● TASK INSTRUCTIONS
Restrict the output to the lines below starting at the one that contains "def sectionRow (s" and ending at the one that contains "def entriesBefore (p", and restate them word for word, both ends included.

● Stored items
BEGIN

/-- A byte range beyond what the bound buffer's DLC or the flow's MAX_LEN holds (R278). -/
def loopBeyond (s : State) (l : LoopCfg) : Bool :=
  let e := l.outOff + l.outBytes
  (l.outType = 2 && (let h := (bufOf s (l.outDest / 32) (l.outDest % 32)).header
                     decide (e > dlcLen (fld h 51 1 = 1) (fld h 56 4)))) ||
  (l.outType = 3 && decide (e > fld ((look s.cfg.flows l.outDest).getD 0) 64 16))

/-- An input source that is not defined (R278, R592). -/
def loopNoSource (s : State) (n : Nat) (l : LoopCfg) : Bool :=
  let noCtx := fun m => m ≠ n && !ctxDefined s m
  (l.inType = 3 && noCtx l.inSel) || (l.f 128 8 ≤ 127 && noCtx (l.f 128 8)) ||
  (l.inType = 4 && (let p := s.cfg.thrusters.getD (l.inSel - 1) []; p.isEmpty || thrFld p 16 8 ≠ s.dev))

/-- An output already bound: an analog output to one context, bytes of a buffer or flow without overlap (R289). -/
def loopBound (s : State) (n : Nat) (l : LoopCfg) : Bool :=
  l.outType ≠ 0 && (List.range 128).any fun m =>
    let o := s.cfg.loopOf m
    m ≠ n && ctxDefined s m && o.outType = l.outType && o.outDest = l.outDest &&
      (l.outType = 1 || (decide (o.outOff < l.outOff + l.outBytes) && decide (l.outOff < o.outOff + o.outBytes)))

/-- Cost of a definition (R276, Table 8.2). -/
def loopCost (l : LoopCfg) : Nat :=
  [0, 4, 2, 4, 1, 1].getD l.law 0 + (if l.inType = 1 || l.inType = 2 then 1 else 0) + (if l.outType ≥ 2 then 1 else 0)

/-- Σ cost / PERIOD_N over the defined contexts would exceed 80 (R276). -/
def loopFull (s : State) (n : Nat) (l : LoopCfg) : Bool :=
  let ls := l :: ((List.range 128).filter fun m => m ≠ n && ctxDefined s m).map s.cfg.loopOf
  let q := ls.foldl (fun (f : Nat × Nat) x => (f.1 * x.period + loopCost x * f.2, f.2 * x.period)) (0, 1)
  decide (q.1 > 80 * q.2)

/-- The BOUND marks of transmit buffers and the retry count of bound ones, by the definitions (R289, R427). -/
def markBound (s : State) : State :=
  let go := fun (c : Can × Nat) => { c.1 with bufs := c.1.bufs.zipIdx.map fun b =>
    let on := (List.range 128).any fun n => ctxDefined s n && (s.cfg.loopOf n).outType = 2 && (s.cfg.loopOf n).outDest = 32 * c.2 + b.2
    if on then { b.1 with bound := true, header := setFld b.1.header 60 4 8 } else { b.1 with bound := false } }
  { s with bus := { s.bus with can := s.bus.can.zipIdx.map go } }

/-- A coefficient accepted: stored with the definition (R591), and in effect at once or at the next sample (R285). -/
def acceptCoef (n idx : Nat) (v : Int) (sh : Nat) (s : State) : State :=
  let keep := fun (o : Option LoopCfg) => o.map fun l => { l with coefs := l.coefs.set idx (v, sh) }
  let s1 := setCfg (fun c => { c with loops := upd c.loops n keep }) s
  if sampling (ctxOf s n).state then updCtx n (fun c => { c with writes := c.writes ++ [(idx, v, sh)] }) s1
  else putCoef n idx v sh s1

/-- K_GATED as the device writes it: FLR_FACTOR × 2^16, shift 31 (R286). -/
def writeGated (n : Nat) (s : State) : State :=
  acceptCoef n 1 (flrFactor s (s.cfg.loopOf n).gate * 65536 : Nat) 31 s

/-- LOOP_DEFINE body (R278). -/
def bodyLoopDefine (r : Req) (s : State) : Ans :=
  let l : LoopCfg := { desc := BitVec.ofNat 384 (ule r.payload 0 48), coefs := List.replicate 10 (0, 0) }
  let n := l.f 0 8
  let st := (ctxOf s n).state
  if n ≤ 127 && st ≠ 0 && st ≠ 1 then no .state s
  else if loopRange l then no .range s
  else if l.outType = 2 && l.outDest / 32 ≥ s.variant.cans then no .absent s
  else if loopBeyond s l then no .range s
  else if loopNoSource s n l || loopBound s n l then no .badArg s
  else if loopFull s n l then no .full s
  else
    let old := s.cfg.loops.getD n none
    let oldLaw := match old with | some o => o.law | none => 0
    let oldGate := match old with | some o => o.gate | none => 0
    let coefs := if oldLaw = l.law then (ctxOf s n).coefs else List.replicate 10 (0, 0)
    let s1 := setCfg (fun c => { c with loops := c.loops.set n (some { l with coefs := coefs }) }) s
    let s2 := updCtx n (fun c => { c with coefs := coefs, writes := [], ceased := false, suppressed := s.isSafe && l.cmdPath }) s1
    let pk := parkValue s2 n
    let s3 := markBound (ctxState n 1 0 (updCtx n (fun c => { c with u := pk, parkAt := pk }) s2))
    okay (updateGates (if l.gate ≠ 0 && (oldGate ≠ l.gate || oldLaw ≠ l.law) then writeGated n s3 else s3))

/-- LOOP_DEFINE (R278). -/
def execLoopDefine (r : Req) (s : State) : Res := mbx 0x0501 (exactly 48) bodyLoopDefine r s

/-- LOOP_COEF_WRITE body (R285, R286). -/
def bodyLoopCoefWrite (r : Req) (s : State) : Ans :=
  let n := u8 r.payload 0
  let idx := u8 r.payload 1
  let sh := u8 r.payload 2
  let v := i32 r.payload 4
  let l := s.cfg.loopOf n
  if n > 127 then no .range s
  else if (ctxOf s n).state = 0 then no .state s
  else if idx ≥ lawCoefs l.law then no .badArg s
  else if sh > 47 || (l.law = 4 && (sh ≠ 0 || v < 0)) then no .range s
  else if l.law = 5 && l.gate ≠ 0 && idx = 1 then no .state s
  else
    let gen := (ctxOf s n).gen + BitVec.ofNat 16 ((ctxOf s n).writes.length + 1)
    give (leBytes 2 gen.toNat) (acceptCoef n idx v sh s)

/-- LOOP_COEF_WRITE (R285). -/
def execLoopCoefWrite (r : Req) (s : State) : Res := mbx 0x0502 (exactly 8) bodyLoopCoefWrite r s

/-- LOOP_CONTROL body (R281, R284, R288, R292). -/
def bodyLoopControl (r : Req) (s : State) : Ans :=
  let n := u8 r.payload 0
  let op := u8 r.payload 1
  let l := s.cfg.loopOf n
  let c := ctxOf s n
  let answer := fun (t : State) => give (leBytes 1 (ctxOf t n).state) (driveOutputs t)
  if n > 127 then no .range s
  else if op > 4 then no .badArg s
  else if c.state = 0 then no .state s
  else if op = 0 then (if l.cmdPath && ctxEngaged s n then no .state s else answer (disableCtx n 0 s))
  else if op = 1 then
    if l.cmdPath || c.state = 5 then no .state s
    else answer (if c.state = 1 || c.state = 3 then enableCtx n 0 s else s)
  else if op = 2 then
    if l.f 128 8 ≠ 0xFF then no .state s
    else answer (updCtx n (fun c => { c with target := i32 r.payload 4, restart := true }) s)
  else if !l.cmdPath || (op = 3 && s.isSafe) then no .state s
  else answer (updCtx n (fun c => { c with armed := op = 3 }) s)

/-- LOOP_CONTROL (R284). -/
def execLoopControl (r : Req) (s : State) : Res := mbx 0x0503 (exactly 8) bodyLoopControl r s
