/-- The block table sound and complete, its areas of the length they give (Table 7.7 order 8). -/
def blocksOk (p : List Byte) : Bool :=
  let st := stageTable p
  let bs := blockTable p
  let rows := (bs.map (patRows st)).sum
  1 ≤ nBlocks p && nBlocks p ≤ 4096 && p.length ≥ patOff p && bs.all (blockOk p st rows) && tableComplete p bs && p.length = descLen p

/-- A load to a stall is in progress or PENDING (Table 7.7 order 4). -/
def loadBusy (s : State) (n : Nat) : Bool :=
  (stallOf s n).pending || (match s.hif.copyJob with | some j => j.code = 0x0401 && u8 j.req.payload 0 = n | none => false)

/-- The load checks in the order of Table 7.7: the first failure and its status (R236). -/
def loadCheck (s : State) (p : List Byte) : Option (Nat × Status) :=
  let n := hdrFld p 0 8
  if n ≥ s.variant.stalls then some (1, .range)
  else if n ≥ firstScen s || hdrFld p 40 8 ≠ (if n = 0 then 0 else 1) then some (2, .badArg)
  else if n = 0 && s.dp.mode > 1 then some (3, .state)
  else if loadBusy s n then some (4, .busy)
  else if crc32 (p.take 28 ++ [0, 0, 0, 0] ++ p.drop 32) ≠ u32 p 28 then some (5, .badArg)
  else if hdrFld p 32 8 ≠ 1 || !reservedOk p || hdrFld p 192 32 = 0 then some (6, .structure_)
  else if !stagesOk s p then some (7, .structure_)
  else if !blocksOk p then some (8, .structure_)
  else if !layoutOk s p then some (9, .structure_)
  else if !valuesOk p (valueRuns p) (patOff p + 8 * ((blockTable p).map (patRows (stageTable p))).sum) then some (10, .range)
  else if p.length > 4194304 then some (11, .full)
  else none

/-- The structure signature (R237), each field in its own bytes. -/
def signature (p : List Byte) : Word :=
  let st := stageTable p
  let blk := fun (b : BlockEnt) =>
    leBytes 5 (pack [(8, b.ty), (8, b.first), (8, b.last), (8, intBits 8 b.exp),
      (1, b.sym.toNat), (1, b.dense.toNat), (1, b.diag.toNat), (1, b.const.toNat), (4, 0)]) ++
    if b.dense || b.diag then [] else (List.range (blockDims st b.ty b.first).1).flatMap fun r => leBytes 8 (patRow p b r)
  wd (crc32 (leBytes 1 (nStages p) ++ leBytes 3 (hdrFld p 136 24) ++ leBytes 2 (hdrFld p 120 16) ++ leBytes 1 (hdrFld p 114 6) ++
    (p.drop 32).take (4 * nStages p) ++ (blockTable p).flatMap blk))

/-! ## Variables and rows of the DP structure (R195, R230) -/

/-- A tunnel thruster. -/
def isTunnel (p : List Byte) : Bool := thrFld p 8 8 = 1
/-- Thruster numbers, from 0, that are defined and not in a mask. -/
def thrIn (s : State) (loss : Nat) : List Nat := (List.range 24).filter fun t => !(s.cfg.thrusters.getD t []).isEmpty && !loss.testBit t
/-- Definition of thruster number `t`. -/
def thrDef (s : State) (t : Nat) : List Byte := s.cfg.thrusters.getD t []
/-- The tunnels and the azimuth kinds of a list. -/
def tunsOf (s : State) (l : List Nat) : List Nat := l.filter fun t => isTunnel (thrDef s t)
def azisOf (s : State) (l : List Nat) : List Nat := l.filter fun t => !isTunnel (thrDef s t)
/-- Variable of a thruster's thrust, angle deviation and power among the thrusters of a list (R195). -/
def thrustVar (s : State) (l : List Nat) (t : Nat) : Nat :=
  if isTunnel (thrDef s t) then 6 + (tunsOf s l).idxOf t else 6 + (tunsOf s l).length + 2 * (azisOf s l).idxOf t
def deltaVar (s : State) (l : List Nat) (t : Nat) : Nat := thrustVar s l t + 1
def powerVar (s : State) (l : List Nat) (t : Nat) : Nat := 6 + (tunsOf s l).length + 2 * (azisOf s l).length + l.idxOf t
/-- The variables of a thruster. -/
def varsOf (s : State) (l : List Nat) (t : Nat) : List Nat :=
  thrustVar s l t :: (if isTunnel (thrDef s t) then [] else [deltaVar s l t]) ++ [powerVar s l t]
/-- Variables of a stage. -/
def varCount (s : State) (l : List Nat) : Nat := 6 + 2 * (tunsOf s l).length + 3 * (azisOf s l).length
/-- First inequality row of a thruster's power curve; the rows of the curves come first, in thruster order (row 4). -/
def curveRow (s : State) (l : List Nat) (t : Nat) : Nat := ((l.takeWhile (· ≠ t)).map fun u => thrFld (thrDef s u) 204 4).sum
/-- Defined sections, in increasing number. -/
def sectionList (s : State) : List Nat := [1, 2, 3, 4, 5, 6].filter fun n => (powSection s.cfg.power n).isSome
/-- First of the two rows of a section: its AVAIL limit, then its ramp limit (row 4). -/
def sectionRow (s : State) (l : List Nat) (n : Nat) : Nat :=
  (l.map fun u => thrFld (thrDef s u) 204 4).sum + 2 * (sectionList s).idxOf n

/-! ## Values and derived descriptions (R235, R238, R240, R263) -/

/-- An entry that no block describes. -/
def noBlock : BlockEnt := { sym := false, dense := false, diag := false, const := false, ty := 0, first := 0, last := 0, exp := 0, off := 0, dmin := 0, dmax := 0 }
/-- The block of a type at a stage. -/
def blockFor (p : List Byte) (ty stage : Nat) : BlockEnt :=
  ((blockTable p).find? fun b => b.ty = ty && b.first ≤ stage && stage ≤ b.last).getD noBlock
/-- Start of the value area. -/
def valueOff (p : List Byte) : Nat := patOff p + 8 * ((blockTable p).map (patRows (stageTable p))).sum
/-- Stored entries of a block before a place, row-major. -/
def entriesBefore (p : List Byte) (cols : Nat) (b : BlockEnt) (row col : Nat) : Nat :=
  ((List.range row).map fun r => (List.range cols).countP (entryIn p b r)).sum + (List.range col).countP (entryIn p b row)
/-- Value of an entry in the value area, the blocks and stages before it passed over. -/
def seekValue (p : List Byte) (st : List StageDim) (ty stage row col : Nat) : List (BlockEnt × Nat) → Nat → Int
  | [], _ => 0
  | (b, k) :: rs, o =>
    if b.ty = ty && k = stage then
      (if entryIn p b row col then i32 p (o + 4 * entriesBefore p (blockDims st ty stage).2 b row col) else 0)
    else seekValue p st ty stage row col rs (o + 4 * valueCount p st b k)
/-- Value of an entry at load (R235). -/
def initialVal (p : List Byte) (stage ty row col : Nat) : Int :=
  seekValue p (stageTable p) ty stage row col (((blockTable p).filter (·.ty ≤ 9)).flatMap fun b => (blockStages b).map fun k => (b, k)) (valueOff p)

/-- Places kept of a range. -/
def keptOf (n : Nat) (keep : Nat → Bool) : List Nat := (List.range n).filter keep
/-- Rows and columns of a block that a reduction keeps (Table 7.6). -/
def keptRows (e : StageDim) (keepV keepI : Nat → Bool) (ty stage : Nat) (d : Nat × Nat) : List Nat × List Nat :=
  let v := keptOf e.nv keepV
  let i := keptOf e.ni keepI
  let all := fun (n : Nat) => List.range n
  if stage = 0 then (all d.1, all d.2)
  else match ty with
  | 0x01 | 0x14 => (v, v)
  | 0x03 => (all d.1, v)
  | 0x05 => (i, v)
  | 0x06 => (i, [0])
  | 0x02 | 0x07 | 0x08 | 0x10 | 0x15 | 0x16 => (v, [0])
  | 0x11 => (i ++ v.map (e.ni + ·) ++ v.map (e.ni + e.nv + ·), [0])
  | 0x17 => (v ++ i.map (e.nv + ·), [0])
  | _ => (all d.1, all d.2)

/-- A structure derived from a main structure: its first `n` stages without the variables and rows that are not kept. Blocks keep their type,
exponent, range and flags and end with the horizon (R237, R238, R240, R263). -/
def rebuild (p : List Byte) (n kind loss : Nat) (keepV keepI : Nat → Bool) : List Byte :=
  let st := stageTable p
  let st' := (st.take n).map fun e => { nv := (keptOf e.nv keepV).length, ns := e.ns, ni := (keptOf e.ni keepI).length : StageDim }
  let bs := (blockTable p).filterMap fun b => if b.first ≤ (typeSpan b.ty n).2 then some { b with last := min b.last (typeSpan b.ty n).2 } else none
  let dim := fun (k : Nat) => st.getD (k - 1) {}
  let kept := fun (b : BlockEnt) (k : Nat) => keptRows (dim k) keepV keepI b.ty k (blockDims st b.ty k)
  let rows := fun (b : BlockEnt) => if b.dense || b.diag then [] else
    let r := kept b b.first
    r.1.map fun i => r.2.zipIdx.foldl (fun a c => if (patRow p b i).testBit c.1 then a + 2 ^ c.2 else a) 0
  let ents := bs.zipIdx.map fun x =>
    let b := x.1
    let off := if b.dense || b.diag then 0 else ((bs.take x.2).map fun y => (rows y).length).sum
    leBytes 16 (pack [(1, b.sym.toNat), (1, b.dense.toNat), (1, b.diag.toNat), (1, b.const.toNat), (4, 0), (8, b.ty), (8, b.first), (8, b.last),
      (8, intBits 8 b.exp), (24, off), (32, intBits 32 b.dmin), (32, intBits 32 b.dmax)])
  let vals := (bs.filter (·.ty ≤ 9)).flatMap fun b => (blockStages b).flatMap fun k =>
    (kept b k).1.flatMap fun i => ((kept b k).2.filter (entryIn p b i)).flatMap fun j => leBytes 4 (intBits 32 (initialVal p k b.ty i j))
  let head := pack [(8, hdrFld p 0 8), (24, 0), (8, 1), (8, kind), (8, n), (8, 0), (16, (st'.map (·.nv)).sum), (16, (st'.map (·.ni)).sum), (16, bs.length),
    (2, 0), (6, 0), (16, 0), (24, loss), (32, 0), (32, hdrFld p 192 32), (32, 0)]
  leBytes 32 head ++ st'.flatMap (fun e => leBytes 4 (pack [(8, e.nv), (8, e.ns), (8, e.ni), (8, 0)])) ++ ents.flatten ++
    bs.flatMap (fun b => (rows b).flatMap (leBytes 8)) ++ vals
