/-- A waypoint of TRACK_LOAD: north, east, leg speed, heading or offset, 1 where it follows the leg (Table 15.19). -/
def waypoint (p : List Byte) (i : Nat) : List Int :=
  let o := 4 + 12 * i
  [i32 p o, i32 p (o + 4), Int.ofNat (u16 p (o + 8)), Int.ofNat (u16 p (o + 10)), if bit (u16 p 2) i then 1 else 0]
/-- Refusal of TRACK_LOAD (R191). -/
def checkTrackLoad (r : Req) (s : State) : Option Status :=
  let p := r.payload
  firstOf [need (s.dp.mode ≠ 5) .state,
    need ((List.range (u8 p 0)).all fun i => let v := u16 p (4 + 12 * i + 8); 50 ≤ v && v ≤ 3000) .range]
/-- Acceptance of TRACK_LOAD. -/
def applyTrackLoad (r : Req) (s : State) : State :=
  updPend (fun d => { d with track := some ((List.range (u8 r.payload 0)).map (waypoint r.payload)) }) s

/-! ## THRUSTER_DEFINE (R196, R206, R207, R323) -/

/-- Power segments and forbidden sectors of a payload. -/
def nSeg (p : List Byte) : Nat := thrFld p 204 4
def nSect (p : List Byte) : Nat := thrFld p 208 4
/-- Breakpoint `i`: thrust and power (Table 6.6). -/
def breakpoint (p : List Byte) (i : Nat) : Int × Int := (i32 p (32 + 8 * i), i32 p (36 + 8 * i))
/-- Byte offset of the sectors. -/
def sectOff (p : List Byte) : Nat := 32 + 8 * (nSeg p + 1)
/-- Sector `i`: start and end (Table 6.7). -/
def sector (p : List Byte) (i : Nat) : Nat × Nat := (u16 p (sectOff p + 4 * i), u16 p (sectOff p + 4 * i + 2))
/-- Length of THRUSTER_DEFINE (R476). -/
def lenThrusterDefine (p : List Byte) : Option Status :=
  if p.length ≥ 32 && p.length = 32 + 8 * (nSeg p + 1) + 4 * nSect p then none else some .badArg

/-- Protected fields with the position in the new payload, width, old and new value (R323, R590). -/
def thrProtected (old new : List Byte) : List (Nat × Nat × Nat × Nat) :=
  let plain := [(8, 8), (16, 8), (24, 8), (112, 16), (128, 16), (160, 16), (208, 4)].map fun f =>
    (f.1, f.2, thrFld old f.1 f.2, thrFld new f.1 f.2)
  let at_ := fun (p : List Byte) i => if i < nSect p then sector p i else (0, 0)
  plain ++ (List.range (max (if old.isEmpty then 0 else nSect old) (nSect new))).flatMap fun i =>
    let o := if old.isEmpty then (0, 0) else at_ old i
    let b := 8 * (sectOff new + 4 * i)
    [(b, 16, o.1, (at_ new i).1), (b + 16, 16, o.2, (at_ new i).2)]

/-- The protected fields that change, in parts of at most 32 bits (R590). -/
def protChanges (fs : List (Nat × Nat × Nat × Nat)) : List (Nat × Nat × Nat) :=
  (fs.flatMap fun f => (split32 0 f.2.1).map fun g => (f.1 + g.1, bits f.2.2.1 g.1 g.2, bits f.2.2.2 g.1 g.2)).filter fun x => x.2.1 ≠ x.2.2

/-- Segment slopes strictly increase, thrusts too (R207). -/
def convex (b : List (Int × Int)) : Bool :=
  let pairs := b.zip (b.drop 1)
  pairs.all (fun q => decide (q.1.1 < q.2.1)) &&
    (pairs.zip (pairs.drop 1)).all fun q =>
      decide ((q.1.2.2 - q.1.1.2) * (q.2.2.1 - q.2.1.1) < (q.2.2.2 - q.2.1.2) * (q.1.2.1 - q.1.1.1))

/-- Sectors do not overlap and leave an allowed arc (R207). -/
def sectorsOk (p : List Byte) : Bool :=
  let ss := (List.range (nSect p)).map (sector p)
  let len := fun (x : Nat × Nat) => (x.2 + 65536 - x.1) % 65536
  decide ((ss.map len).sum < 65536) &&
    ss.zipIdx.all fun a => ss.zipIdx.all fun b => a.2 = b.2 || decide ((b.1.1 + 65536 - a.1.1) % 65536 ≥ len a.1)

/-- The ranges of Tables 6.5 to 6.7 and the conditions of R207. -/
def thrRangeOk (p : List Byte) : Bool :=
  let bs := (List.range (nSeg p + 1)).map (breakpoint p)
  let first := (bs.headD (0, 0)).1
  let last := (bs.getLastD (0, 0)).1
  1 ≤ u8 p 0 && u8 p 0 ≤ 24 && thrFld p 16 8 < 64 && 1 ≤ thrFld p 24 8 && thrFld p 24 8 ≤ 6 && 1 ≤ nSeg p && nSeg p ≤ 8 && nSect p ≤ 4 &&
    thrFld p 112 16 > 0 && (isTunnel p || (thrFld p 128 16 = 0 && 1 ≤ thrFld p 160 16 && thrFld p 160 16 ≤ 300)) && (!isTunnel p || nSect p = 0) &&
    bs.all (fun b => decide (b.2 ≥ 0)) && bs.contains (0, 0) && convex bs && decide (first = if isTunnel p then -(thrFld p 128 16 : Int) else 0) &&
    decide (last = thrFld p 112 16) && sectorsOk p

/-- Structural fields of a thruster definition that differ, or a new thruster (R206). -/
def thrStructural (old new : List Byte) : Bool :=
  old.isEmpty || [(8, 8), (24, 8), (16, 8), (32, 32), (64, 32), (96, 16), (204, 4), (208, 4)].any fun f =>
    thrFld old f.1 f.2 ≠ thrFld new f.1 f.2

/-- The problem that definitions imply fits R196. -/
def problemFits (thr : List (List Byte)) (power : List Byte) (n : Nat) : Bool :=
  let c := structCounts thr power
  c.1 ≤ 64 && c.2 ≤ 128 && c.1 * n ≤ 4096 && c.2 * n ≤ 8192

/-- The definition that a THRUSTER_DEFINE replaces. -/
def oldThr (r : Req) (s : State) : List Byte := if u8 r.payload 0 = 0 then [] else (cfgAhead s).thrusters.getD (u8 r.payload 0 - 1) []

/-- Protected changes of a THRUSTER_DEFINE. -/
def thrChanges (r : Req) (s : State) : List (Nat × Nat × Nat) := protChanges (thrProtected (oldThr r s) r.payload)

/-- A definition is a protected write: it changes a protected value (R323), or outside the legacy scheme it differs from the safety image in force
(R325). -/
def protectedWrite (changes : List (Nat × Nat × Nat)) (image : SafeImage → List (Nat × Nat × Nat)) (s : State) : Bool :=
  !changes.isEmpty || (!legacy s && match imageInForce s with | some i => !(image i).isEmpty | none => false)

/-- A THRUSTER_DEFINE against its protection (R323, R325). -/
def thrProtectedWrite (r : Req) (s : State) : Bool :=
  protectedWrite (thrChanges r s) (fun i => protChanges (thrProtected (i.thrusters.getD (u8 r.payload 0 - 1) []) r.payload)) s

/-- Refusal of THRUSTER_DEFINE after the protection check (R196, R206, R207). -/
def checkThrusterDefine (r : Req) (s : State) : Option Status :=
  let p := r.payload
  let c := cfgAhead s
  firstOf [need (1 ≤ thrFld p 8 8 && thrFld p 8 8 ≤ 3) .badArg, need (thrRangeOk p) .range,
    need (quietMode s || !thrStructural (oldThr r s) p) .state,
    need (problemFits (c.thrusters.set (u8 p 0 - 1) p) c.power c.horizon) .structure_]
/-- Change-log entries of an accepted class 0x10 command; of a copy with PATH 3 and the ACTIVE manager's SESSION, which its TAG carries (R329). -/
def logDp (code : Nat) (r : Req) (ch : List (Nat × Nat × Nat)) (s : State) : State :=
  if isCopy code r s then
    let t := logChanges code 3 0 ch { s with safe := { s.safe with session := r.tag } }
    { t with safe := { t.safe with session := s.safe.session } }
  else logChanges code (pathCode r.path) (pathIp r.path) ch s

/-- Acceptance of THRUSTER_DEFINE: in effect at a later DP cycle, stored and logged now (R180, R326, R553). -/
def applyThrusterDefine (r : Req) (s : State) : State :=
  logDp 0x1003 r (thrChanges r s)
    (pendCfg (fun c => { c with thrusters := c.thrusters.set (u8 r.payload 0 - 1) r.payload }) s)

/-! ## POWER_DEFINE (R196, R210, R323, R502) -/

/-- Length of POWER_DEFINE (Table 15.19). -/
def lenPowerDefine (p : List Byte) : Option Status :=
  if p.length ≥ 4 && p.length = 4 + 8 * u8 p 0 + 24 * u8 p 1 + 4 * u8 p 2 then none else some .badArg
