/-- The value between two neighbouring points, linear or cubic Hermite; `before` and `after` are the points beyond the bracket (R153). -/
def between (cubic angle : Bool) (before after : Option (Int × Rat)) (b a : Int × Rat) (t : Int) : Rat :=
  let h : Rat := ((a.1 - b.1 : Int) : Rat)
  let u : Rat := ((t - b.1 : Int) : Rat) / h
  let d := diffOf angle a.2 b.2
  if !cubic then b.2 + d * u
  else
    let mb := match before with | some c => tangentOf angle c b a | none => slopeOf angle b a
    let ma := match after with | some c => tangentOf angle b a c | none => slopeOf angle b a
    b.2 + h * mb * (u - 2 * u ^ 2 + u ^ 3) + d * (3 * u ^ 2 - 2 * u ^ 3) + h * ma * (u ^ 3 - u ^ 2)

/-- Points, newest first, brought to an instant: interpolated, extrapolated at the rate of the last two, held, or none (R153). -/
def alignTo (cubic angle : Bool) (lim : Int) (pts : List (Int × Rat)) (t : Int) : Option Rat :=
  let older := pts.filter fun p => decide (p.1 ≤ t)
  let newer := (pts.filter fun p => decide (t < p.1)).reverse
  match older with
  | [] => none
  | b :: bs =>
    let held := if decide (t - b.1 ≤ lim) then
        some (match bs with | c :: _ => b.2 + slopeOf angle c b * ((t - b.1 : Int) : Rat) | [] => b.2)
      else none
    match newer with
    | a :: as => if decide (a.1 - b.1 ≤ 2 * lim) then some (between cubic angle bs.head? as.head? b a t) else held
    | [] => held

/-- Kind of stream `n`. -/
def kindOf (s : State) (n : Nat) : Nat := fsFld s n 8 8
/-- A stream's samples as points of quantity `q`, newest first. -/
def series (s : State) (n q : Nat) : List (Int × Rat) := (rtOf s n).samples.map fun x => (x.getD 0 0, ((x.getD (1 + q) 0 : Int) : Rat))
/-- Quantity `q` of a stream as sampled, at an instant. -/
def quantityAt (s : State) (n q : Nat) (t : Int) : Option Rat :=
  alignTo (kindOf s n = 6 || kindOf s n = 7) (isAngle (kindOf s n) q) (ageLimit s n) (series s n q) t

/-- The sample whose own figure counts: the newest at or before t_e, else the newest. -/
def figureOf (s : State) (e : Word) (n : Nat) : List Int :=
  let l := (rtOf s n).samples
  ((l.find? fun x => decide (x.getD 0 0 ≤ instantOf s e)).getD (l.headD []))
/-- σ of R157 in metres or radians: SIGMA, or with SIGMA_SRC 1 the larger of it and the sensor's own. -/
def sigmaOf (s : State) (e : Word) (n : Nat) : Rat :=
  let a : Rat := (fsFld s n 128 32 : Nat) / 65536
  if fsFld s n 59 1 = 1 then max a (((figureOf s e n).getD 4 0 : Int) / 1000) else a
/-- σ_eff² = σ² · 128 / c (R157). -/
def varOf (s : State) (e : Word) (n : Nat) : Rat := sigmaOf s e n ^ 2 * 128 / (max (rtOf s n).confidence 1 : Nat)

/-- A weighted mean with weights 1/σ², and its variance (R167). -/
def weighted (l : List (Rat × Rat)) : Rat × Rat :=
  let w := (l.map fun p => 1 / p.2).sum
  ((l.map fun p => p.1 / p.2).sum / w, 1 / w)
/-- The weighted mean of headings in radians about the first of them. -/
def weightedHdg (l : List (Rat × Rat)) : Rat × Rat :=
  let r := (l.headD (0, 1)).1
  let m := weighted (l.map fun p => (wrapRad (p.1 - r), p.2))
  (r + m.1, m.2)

END

● EXPECTED ANSWER
def sectionRow (s : State) (l : List Nat) (n : Nat) : Nat :=
  (l.map fun u => thrFld (thrDef s u) 204 4).sum + 2 * (sectionList s).idxOf n

/-! ## Values and derived descriptions (R235, R238, R240, R263) -/

/-- An entry that no block describes. -/
def noBlock : BlockEnt := { sym := false, dense := false, diag := false, const := false, ty := 0, first := 0, last := 0, exp := 0, off := 0, dmin := 0, dmax := 0 }
/-- The block of a type at a stage. -/
def blockFor (p : List Byte) (ty stage : Nat) : BlockEnt :=
  ((blockTable p).find? fun b => b.ty = ty && b.first ≤ stage && stage ≤ b.last).getD noBlock
/-- Start of the value area. -/
def valueOff (p : List Byte) : Nat := patOff p + 8 * ((blockTable p).map (patRows (stageTable p))).sum
/-- Stored entries of a block before a place, row-major. -/
def entriesBefore (p : List Byte) (cols : Nat) (b : BlockEnt) (row col : Nat) : Nat :=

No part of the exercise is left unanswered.